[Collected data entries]
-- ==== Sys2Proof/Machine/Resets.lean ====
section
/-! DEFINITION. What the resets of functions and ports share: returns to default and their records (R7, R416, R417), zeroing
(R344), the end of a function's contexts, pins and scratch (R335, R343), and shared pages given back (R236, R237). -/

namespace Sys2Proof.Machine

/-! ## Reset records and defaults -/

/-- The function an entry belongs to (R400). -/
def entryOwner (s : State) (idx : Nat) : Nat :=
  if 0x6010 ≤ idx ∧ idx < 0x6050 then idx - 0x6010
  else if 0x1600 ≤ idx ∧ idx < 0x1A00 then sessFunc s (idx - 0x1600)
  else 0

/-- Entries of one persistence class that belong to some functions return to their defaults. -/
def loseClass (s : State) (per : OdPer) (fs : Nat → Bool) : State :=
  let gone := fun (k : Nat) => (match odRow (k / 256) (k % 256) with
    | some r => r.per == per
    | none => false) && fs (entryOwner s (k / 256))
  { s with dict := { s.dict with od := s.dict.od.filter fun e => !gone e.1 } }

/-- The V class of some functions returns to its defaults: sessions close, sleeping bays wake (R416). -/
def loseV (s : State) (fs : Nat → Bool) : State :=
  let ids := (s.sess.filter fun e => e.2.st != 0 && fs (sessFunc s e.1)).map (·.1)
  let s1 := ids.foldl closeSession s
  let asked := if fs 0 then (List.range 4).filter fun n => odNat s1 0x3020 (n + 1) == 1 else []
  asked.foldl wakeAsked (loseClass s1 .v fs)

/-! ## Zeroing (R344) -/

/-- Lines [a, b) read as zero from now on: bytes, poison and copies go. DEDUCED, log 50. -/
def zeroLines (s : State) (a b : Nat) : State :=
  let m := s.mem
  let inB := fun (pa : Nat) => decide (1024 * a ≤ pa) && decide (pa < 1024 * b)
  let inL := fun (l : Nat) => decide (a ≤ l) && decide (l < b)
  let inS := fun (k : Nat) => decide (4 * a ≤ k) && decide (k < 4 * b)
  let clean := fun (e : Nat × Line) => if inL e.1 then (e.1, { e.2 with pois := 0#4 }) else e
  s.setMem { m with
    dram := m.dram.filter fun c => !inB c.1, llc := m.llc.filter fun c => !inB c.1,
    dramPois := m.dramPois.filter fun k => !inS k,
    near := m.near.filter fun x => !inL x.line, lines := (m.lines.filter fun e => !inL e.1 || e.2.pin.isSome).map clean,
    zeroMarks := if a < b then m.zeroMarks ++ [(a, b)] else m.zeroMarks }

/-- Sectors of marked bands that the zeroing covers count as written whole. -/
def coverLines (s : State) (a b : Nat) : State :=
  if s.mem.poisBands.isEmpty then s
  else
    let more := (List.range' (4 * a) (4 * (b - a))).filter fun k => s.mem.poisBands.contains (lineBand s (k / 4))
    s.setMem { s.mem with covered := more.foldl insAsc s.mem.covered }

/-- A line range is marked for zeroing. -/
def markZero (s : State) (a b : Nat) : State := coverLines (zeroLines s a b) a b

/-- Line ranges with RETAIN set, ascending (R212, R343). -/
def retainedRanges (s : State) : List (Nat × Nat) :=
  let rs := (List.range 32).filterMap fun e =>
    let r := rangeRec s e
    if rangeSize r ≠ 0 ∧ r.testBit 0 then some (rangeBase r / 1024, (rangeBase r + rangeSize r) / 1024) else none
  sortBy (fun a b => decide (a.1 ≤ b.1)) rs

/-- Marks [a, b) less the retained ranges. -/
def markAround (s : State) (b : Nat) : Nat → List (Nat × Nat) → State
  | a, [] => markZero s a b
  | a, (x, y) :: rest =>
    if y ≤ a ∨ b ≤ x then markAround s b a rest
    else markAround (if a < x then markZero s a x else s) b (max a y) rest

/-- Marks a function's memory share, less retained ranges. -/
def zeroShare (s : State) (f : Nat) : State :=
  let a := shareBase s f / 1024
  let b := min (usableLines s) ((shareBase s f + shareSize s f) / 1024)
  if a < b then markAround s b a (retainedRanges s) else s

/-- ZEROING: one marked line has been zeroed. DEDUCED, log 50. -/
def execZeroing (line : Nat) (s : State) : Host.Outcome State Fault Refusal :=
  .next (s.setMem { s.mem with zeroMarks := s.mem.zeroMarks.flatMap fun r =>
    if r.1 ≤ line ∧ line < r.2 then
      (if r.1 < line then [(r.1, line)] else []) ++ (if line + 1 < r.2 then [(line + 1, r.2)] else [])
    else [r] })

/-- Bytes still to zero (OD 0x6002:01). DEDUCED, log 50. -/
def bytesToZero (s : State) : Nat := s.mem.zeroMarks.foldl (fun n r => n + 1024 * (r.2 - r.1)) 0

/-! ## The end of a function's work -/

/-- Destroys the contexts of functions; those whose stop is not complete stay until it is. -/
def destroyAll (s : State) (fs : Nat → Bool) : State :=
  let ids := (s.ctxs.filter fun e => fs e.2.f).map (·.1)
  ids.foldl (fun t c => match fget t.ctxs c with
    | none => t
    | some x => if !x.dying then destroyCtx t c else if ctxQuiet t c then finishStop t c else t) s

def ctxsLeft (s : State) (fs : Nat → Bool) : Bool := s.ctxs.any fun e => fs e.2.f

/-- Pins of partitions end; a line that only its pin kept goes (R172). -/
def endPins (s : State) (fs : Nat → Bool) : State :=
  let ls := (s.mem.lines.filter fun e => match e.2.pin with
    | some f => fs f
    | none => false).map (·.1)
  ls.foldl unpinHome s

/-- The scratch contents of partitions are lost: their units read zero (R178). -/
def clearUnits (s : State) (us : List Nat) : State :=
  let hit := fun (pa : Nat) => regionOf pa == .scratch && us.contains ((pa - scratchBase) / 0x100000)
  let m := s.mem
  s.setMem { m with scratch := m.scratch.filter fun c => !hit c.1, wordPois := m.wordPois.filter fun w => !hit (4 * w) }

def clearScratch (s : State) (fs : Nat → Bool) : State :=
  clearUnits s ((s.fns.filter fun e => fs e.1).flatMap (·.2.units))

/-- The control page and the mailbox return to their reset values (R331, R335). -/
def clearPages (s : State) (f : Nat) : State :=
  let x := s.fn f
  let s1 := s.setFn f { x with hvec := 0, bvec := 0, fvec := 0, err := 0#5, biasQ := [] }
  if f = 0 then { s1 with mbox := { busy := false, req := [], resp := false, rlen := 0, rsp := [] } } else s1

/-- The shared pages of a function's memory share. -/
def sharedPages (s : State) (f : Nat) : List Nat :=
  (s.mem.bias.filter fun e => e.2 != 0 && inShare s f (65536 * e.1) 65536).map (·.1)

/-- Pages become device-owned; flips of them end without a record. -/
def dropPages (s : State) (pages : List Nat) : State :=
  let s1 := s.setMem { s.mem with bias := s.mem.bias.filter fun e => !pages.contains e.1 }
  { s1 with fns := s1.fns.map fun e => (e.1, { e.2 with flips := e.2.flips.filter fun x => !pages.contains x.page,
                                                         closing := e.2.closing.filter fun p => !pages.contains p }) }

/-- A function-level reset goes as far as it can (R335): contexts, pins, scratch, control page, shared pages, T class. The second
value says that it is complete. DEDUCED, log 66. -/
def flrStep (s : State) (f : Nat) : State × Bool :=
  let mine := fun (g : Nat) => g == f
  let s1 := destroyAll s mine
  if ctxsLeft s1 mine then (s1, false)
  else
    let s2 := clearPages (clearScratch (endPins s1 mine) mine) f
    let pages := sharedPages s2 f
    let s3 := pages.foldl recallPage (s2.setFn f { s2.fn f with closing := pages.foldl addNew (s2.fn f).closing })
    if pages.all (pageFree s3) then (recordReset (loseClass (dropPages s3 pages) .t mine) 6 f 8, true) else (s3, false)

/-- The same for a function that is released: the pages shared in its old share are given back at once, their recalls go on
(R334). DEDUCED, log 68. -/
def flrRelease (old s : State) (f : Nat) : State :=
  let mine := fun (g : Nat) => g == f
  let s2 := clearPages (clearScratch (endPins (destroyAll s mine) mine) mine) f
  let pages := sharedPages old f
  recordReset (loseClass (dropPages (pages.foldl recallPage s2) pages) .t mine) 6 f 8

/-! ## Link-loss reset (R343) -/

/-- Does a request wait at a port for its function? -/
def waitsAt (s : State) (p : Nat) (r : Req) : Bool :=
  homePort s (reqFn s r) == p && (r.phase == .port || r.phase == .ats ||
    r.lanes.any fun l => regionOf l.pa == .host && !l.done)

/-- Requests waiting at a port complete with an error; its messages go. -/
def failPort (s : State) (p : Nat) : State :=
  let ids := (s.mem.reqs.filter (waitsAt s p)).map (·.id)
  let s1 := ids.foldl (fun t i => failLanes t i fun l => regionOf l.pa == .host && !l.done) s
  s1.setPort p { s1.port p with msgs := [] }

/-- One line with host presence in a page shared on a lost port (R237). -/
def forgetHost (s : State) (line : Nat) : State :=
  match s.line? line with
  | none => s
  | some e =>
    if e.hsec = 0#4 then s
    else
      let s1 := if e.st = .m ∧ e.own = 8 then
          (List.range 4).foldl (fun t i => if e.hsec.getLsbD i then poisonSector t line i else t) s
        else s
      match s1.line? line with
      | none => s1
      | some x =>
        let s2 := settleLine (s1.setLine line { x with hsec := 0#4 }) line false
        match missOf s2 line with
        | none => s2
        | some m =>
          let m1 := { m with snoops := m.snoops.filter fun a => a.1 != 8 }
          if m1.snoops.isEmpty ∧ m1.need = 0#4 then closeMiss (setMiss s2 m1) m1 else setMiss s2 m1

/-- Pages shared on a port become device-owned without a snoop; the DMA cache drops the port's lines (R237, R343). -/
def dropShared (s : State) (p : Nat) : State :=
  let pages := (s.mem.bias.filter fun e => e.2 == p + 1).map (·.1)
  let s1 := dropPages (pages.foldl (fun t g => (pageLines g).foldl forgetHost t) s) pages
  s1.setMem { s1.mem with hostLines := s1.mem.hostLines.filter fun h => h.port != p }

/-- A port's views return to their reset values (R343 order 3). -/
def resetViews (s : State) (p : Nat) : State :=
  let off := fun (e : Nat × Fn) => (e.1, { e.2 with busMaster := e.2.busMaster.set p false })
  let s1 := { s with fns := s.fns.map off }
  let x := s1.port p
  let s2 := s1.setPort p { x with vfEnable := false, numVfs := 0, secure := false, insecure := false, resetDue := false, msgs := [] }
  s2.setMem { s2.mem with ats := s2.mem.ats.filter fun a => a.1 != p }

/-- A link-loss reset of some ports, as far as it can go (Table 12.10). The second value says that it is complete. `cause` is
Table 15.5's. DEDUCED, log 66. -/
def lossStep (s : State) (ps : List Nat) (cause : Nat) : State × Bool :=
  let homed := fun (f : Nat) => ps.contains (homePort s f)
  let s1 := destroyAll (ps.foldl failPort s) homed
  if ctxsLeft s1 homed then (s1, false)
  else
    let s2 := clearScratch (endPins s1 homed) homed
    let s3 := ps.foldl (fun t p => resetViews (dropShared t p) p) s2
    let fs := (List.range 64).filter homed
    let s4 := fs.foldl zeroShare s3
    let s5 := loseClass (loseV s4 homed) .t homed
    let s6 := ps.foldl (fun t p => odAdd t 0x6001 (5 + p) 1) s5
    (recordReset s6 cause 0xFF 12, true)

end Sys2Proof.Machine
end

Assigned task
Reproduce exactly the entries above, limited to the lines from the one with "def markZero (s" through the one with "if y ≤ a ∨ b", both included.

Problem solution
def markZero (s : State) (a b : Nat) : State := coverLines (zeroLines s a b) a b

/-- Line ranges with RETAIN set, ascending (R212, R343). -/
def retainedRanges (s : State) : List (Nat × Nat) :=
  let rs := (List.range 32).filterMap fun e =>
    let r := rangeRec s e
    if rangeSize r ≠ 0 ∧ r.testBit 0 then some (rangeBase r / 1024, (rangeBase r + rangeSize r) / 1024) else none
  sortBy (fun a b => decide (a.1 ≤ b.1)) rs

/-- Marks [a, b) less the retained ranges. -/
def markAround (s : State) (b : Nat) : Nat → List (Nat × Nat) → State
  | a, [] => markZero s a b
  | a, (x, y) :: rest =>
    if y ≤ a ∨ b ≤ x then markAround s b a rest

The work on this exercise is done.